| HN Mirror

Y	Hacker News new \| ask \| show \| jobs

by vbychkovsky 2910 days ago

We had two big challenges: (1) getting people to clearly specify the feedback mechanism, (2) figuring out what features to use.

(Isn’t all ML about good labels and features? :-) )

Structured ML systems require you to provide (ideally) unambiguous examples of expected behavior. In case of Spiral (or any other online learning) such examples need to be generated automatically. In our experience this part took a good amount of effort: distributed systems issues (aka race conditions and transient bugs in remote systems) made automatic generation of “clean” examples difficult. Once the bulk of these problems were addressed the system began to operate very smoothly. Specifically, it adapted to changing conditions very well.
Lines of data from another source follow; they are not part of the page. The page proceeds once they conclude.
theorem msTick_no_slew {t : TimeUnit} (h : t.slewRemainder = 0) :
    (msTick t).campus = campusAdd t.campus 1 ∧ (msTick t).slewRemainder = 0 := by
  simp [msTick, msAdvance, slewAfter, h]

/-- Settles O5. -/
theorem campusTimeAdvancesAddsAndDiffers : Obligations.CampusTimeAdvancesAddsAndDiffers := by
  refine ⟨fun t h hms => ⟨rfl, ?_⟩, by decide, fun t d => rfl, fun a b => ?_⟩
  · rw [(msTick_no_slew h).1, campusAdd_one hms]
  · obtain ⟨lo, hi, dvd⟩ := dayDifference a.day b.day
    exact ⟨_, lo, hi, dvd, rfl⟩

/-! ## The correction -/

theorem insertSorted_eq (x : Int) (l : List Int) : insertSorted x l = l.orderedInsert (· ≤ ·) x := by
  induction l with
  | nil => rfl
  | cons y l ih => simp only [insertSorted, List.orderedInsert, ih]

theorem sorted_eq (l : List Int) : sorted l = l.insertionSort (· ≤ ·) := by
  induction l with
  | nil => rfl
  | cons x l ih =>
    show insertSorted x (sorted l) = List.orderedInsert (· ≤ ·) x (l.insertionSort (· ≤ ·))
    rw [ih, insertSorted_eq]

theorem correction_one (x : Int) : correction [x] = x := by
  show (x + x).tdiv 2 = x
  rw [← Int.two_mul]
  exact Int.mul_tdiv_cancel_left x (by decide)

/-- Settles O6: the rising order is the sorted list. -/
theorem roundCorrectionIsTheTrimmedMidpoint : Obligations.RoundCorrectionIsTheTrimmedMidpoint := by
  refine ⟨fun w _ => ⟨sorted w, ?_, ?_, fun a b ha hb => ?_⟩, correction_one, correction_one 0⟩
  · exact sorted_eq w ▸ List.perm_insertionSort _ w
  · exact sorted_eq w ▸ List.pairwise_insertionSort _ w
  · have hlen : (sorted w).length = w.length := sorted_eq w ▸ List.length_insertionSort _ w
    simp only [correction, hlen, ha, hb, Option.getD_some]

end Sys2Proof.Proofs
end

section
/-! What the blocks other than the Time Unit report: the TIME bank stands, and no pending notice goes (R175 to R183).
And what an offer does to the transmit queue (R38 to R40). -/

namespace Sys2Proof.Proofs

open Sys2Proof Sys2Proof.Machine Sys2Proof.Laws

/-! ## The TIME bank, and the notices that are pending -/

/-- From s to t the Fault Unit takes as before, the TIME bank stands, and no pending notice has gone. -/
structure TimeBankStays (s t : State) : Prop where
  taking : t.faults.taking = s.faults.taking
  bank : t.faults.banks[bankIndex .time] = s.faults.banks[bankIndex .time]
  pending : ∀ k, Pending s k → Pending t k

theorem TimeBankStays.of_faults {s t : State} (h : t.faults = s.faults) : TimeBankStays s t :=
  ⟨by rw [h], by rw [h], fun k hk => by unfold Pending at *; rw [h]; exact hk⟩

theorem TimeBankStays.refl (s : State) : TimeBankStays s s := .of_faults rfl

theorem TimeBankStays.trans {s t u : State} (h : TimeBankStays s t) (k : TimeBankStays t u) : TimeBankStays s u :=
  ⟨k.taking.trans h.taking, k.bank.trans h.bank, fun n hn => k.pending n (h.pending n hn)⟩

theorem TimeBankStays.after {s t u : State} (k : TimeBankStays t u) (h : t.faults = s.faults) : TimeBankStays s u :=
  (TimeBankStays.of_faults h).trans k

theorem TimeBankStays.preceded {s t u : State} (k : TimeBankStays t u) (h : TimeBankStays s t) : TimeBankStays s u :=
  h.trans k

theorem TimeBankStays.of_ev {fs : List Field} {s t : State} (e : Evolves fs s t) (w : Field.faults ∉ fs := by decide) :
    TimeBankStays s t := .of_faults (e.same .faults w)

theorem timeBankStays_ite {p : Prop} [Decidable p] {s t u : State} (h : TimeBankStays s t) (k : TimeBankStays s u) :
    TimeBankStays s (if p then t else u) := by
  split
  · exact h
  · exact k

theorem foldl_timeBankStays {α : Type} {f : State → α → State} (k : ∀ s x, TimeBankStays s (f s x)) (l : List α) :
    ∀ s, TimeBankStays s (l.foldl f s) := by
  induction l with
  | nil => exact .refl
  | cons x l ih => exact fun s => (k s x).trans (ih _)

theorem noticeIndex_inj {k j : NoticeKind} (h : noticeIndex k = noticeIndex j) : k = j := by
  revert h
  cases k <;> cases j <;> decide

theorem raise_pending (s : State) (j k : NoticeKind) :
    Pending (raise s j) k ↔ (Taking s ∧ k = j) ∨ Pending s k := by
  show (faultsRaise s.faults j).pending[noticeIndex k] = true ↔ _
  unfold faultsRaise Taking
  by_cases h : s.faults.taking = true
  · simp only [h, if_true, true_and, vector_set_at]
    by_cases e : k = j
    · simp [e]
    · have : noticeIndex j ≠ noticeIndex k := fun x => e (noticeIndex_inj x).symm
      simp only [this, if_false, e, false_or]
      rfl
  · simp only [h, if_false, Bool.false_eq_true, false_and, false_or]
    rfl

theorem raise_taking (s : State) (j : NoticeKind) : (raise s j).faults.taking = s.faults.taking := by
  show (faultsRaise s.faults j).taking = _
  unfold faultsRaise
  split <;> rfl

theorem raise_banks (s : State) (j : NoticeKind) : (raise s j).faults.banks = s.faults.banks := by
  show (faultsRaise s.faults j).banks = _
  unfold faultsRaise
  split <;> rfl

theorem raise_stays (s : State) (j : NoticeKind) : TimeBankStays s (raise s j) :=
  ⟨raise_taking s j, by rw [raise_banks], fun k hk => (raise_pending s j k).mpr (.inr hk)⟩

/-- A report sets a bank, and raises FAULT RECORDED where it writes a record (R177, R178). -/
theorem report_cases (s : State) (c : FaultCode) : report s c = s ∨ ∃ b : Bank,
    let t := s.withFaults { s.faults with banks := s.faults.banks.set (bankIndex (faultBank c)) b }
    report s c = t ∨ report s c = raise t .faultRecorded := by
  unfold report faultsReport
  dsimp only
  split
  · split
    · exact .inr ⟨_, .inr rfl⟩
    · exact .inr ⟨_, .inl rfl⟩
  · exact .inl rfl

theorem report_taking (s : State) (c : FaultCode) : (report s c).faults.taking = s.faults.taking := by
  obtain h | ⟨b, h | h⟩ := report_cases s c
  · rw [h]
  · rw [h]; rfl
  · rw [h, raise_taking]; rfl

theorem report_pending (s : State) (c : FaultCode) (k : NoticeKind) (h : Pending s k) : Pending (report s c) k := by
  obtain e | ⟨b, e | e⟩ := report_cases s c
  · rw [e]; exact h
  · rw [e]; exact h
  · rw [e]; exact (raise_pending _ _ _).mpr (.inr h)

theorem report_banks (s : State) (c : FaultCode) {i : Fin 6} (h : bankIndex (faultBank c) ≠ i) :
    (report s c).faults.banks[i] = s.faults.banks[i] := by
  have set (b : Bank) : (s.faults.banks.set (bankIndex (faultBank c)) b)[i] = s.faults.banks[i] := by
    rw [vector_set_at, if_neg h]
  obtain e | ⟨b, e | e⟩ := report_cases s c
  · rw [e]
  · rw [e]; exact set b
  · rw [e, raise_banks]; exact set b

theorem bankIndex_inj {b d : BankId} (h : bankIndex b = bankIndex d) : b = d := by
  revert h
  cases b <;> cases d <;> decide

/-- A report to another bank. -/
theorem report_stays (s : State) (c : FaultCode) (h : faultBank c ≠ .time := by nofun) :
    TimeBankStays s (report s c) :=
  ⟨report_taking s c, report_banks s c fun e => h (bankIndex_inj e), report_pending s c⟩

theorem withArbiter_faults (s : State) (a : Arbiter) : (withArbiter s a).faults = s.faults :=
  (followSynth_ev (s.withArb a)).same .faults (by decide)

/-! ## Bell Unit -/

theorem carryTone_stays (s : State) (c : BellNo) (z : ZoneNo) (n : Nat) : TimeBankStays s (carryTone s c z n) := by
  unfold carryTone
  dsimp only
  split
  · exact .of_ev (joinSlot_ev s _ c z)
  · split
    · exact .of_ev (takeSlot_ev s _ c z n _)
    · exact report_stays s (.toneRingLost c)

theorem ringStart_stays (s : State) (c : BellNo) (r : RingRequest) : TimeBankStays s (ringStart s c r) := by
  unfold ringStart
  dsimp only
  split
  · exact .of_faults rfl
  · refine (TimeBankStays.of_ev (reportBells_ev _)).preceded ((carryTone_stays _ c _ _).after ?_)
    rfl

theorem takeRequest_stays (s : State) (c : BellNo) (r : RingRequest) : TimeBankStays s (takeRequest s c r) := by
  unfold takeRequest
  dsimp only
  refine timeBankStays_ite ?_ (.refl s)
  split
  · exact ringStart_stays s c r
  · exact .refl s
  · refine timeBankStays_ite (.refl s) ?_
    split
    · exact (report_stays _ (.ringMerged c)).after rfl
    · exact .of_faults rfl

theorem giveRequests_stays (s : State) (l : List BellNo) (r : RingRequest) : TimeBankStays s (giveRequests s l r) :=
  foldl_timeBankStays (fun s c => takeRequest_stays s c r) l s

theorem fireEntry_stays (s : State) (e : Scheduled) : TimeBankStays s (fireEntry s e) := by
  unfold fireEntry
  refine timeBankStays_ite (timeBankStays_ite (.of_faults rfl) (timeBankStays_ite (.of_faults rfl) ?_)) (.refl s)
  split
  · exact .refl s
  · exact giveRequests_stays s _ _

theorem fireUpTo_stays (s : State) (h n : Nat) : TimeBankStays s (fireUpTo s h n) :=
  (foldl_timeBankStays fireEntry_stays _ s).trans (.of_faults rfl)

theorem skipUpTo_stays (s : State) (h n : Nat) : TimeBankStays s (skipUpTo s h n) := by
  unfold skipUpTo
  dsimp only
  split
  · exact .of_faults rfl
  · exact (report_stays _ (.bellsSkipped _)).after rfl

theorem bellStep_stays (s : State) (old new : CampusTime) : TimeBankStays s (bellStep s old new) := by
  unfold bellStep
  refine timeBankStays_ite ?_ (.refl s)
  split
  · exact .refl s
  · dsimp only
    have day (d : BitVec 16) : TimeBankStays s (schedulerDay s d) := .of_faults rfl
    exact timeBankStays_ite (timeBankStays_ite ((day _).trans (fireUpTo_stays _ _ _))
      ((day _).trans (skipUpTo_stays _ _ _))) (day _)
Spiral is designed to be a drop-in replacement for hand-coded heuristics. In other words, if you had a somewhat working tree if-else statements that specified your image caching policy (if size<100k and type==jpeg..), you should already have an idea for what features to use. There is a bit of work involved in translating these features into the form suitable for classifiers in Spiral. For example, if a classifier is using binary features, the file size feature would need to be quantized (123kb -> “100-200kb bucket”). While this type of work requires forethought and effort, runtime cost of running this classifier is very low.